=== ASSIGNMENT ===
Write out the stretch of lines below that begins at the line with "a VALID link" and ends at the line with "configuration, and a", including both, exactly as given and nothing more.

——

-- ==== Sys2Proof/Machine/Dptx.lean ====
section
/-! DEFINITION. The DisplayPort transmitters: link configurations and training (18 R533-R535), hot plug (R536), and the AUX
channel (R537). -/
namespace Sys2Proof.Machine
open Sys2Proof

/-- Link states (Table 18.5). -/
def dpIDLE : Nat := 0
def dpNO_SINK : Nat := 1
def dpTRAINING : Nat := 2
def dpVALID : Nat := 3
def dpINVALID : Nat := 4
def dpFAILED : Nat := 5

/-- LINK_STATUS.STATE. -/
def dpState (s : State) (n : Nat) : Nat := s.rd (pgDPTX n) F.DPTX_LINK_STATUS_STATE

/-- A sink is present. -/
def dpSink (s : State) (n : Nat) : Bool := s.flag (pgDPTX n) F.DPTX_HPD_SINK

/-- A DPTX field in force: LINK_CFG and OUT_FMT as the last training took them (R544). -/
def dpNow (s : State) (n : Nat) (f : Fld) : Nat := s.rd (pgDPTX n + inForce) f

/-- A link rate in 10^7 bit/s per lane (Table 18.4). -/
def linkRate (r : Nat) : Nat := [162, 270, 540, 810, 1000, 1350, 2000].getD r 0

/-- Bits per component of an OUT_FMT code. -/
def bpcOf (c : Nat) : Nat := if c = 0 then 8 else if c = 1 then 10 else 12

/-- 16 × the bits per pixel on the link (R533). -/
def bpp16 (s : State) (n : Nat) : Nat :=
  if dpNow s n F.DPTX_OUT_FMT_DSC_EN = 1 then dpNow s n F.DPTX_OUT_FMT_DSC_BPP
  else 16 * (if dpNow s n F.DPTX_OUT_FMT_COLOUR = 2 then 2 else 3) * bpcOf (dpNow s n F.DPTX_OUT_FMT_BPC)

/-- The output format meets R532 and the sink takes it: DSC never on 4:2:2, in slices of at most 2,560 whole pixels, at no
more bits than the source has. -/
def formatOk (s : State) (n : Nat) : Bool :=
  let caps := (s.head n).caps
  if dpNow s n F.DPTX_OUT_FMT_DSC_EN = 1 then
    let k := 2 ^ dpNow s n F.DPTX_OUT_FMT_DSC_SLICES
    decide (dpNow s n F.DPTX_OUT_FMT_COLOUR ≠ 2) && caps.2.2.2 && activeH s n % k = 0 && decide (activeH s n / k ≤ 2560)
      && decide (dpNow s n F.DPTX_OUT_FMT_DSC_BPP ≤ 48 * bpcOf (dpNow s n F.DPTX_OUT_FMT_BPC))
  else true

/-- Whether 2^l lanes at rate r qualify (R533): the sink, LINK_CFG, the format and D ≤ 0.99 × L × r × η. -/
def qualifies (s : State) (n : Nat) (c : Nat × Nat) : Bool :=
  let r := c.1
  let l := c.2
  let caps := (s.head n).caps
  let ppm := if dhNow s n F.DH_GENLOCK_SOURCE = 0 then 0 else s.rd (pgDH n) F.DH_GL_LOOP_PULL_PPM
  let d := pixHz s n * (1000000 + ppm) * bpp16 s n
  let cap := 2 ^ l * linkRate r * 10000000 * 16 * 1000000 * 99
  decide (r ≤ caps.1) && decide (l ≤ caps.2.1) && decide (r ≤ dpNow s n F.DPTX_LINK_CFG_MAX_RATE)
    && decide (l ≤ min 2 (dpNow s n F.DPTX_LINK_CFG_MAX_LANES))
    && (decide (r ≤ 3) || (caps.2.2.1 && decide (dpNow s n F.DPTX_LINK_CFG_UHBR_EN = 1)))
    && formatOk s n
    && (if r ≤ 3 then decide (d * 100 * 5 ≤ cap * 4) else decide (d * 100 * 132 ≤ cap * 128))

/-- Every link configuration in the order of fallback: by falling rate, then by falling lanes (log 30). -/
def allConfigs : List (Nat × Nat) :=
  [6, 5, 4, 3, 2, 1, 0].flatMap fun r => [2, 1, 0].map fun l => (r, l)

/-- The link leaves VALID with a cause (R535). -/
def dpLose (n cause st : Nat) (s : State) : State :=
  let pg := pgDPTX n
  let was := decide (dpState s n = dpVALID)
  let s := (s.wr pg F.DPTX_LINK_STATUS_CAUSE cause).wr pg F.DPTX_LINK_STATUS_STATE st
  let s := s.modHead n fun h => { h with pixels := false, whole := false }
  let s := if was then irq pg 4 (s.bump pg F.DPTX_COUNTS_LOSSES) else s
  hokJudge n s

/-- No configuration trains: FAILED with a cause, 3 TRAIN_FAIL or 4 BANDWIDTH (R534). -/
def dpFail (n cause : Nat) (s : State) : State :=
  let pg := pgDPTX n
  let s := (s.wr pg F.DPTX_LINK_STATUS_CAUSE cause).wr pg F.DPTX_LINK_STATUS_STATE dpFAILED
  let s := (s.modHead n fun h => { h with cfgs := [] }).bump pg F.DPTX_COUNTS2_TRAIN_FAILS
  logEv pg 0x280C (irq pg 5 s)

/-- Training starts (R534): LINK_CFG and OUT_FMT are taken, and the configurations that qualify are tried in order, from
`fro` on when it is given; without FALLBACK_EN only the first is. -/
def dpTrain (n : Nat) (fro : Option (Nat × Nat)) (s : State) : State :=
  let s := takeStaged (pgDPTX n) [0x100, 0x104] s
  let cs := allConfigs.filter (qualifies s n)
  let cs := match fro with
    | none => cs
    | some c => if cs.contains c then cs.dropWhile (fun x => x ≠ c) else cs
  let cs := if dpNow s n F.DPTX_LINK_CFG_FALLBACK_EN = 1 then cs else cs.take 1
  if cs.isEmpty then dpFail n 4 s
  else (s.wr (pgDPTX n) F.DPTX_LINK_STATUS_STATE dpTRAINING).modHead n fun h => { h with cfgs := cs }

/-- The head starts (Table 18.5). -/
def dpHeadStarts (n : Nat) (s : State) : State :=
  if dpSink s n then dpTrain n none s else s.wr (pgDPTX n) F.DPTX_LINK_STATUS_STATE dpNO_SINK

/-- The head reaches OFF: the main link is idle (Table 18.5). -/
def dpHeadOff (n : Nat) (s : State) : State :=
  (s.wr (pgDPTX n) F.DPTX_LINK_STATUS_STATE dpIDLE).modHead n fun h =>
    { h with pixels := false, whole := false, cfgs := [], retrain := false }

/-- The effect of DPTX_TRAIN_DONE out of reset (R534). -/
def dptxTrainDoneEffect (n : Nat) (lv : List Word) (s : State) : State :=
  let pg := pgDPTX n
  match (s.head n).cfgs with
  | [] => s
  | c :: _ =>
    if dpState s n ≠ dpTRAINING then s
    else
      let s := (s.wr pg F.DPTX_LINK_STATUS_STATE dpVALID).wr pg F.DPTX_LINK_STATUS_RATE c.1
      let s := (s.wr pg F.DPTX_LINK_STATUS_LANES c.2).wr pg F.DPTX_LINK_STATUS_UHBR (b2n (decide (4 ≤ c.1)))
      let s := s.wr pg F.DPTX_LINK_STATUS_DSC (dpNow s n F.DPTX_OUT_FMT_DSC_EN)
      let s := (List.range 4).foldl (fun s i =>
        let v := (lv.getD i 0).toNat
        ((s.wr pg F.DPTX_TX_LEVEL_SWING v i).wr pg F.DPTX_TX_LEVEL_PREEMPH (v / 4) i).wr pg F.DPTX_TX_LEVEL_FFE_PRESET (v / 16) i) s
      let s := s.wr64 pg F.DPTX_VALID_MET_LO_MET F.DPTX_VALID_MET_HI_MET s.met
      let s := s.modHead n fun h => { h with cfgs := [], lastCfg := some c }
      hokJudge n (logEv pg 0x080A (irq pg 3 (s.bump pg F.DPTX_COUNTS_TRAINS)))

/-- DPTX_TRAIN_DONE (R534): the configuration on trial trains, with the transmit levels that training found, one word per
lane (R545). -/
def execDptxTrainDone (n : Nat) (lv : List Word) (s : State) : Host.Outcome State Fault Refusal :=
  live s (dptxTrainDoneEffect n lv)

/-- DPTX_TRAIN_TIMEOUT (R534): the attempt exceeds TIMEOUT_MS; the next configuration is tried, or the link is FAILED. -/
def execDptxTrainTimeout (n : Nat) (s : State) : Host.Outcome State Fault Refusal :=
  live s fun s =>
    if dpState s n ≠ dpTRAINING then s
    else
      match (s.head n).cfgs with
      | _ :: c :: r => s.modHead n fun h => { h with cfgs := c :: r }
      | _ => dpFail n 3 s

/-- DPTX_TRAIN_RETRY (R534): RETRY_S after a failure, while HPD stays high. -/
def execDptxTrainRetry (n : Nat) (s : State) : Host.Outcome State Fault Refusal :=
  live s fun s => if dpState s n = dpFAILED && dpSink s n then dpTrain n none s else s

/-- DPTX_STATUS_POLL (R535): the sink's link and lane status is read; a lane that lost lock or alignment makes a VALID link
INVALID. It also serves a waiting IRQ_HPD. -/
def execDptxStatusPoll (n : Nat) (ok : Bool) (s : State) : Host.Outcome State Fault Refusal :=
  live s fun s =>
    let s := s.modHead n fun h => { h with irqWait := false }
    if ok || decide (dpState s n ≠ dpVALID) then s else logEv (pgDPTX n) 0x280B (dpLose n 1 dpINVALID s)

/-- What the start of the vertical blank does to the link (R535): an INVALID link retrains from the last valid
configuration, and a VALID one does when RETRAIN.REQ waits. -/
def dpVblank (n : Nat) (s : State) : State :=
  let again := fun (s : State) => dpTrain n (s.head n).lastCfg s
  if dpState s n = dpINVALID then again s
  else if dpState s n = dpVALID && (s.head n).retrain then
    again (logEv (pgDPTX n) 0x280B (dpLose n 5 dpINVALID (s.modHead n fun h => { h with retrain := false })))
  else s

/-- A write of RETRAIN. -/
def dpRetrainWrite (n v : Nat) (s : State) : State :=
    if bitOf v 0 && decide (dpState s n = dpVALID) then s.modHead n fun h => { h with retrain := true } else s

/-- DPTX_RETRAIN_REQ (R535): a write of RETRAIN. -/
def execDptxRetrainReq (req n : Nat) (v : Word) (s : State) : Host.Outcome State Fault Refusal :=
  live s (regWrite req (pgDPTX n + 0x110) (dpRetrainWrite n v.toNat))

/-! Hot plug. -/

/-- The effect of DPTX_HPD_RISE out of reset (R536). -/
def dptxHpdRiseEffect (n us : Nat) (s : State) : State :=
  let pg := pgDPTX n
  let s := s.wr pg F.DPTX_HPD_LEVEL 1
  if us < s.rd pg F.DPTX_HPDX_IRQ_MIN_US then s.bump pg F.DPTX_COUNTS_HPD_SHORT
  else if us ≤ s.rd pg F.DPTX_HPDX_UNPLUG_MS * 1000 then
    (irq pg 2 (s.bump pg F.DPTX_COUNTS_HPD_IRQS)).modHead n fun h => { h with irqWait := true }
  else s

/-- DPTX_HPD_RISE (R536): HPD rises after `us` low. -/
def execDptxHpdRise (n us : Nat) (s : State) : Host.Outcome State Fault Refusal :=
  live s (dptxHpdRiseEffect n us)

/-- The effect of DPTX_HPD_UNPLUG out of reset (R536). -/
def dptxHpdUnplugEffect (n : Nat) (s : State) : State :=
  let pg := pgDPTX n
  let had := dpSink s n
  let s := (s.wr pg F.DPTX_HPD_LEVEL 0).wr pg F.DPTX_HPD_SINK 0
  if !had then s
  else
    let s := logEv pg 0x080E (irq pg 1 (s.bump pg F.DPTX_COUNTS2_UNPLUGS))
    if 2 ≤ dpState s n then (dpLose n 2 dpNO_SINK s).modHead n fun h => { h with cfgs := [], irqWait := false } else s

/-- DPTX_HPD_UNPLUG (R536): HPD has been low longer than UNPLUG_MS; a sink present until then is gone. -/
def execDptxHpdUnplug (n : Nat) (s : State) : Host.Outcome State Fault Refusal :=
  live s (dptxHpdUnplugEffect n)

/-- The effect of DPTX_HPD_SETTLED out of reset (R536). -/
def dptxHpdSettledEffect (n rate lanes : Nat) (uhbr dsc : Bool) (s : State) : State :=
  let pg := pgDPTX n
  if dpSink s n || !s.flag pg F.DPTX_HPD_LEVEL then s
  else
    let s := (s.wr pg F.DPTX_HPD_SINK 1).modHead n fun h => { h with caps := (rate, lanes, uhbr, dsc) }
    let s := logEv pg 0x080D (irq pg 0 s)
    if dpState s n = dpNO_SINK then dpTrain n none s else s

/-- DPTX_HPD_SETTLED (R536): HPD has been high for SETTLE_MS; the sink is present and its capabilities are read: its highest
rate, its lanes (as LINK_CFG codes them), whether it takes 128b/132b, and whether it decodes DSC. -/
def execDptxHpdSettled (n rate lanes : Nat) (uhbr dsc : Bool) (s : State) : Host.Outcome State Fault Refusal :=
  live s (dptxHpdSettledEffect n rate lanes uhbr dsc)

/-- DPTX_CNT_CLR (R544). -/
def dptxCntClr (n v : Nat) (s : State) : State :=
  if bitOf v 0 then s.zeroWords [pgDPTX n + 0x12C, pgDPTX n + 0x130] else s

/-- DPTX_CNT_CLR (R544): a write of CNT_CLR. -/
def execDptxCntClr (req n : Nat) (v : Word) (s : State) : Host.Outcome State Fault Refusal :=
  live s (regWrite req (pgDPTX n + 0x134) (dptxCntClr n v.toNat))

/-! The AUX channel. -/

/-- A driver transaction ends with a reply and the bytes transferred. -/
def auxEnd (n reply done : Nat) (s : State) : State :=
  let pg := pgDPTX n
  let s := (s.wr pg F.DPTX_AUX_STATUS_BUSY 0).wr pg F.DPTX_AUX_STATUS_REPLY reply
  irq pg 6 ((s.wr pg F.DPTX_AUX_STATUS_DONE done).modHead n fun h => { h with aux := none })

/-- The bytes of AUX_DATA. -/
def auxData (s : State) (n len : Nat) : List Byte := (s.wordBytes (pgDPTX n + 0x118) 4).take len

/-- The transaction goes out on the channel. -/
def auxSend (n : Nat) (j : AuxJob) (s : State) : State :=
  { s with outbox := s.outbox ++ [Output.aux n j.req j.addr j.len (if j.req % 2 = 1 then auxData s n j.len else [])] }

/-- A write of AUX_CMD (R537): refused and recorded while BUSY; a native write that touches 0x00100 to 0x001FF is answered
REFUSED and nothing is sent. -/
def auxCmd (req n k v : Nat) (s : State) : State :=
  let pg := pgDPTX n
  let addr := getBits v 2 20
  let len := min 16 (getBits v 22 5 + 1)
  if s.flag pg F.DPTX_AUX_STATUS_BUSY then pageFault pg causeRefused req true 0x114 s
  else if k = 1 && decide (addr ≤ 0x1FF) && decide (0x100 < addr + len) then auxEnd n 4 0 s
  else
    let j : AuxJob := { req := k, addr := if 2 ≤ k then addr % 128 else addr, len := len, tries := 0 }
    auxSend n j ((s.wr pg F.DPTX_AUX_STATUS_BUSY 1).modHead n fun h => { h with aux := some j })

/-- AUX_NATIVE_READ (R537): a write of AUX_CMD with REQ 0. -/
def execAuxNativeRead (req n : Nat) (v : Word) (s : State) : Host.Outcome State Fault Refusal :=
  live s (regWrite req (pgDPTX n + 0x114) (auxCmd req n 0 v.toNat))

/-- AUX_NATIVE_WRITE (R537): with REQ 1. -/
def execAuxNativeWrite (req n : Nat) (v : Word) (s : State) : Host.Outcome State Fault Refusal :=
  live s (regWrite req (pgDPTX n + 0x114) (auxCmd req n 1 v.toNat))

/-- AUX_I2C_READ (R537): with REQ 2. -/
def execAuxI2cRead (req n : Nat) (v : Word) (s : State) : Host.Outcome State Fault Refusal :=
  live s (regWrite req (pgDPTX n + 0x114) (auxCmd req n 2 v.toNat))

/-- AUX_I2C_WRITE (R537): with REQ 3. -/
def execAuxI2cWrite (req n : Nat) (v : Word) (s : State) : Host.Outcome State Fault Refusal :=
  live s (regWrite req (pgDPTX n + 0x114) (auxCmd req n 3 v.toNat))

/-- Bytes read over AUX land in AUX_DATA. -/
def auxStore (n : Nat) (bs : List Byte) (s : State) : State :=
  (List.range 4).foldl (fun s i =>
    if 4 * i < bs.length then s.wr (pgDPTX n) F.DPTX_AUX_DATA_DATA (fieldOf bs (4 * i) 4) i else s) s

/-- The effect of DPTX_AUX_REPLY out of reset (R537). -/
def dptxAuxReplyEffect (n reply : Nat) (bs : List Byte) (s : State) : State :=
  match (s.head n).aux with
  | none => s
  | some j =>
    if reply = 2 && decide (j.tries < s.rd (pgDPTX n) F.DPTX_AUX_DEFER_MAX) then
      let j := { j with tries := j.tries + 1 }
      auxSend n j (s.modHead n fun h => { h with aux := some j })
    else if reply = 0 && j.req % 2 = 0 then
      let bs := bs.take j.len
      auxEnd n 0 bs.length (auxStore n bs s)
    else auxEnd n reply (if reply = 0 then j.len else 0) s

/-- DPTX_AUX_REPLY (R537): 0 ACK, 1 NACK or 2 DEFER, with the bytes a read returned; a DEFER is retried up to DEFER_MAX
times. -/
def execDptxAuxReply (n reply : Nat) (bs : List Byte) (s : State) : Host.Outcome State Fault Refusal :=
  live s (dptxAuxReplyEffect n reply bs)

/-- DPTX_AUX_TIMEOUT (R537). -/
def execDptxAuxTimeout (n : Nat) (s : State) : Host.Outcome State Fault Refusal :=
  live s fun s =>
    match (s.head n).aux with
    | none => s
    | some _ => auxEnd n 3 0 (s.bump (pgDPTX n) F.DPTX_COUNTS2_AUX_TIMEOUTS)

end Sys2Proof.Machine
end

——

=== EXPECTED ANSWER ===
/-- DPTX_STATUS_POLL (R535): the sink's link and lane status is read; a lane that lost lock or alignment makes a VALID link
INVALID. It also serves a waiting IRQ_HPD. -/
def execDptxStatusPoll (n : Nat) (ok : Bool) (s : State) : Host.Outcome State Fault Refusal :=
  live s fun s =>
    let s := s.modHead n fun h => { h with irqWait := false }
    if ok || decide (dpState s n ≠ dpVALID) then s else logEv (pgDPTX n) 0x280B (dpLose n 1 dpINVALID s)

/-- What the start of the vertical blank does to the link (R535): an INVALID link retrains from the last valid
configuration, and a VALID one does when RETRAIN.REQ waits. -/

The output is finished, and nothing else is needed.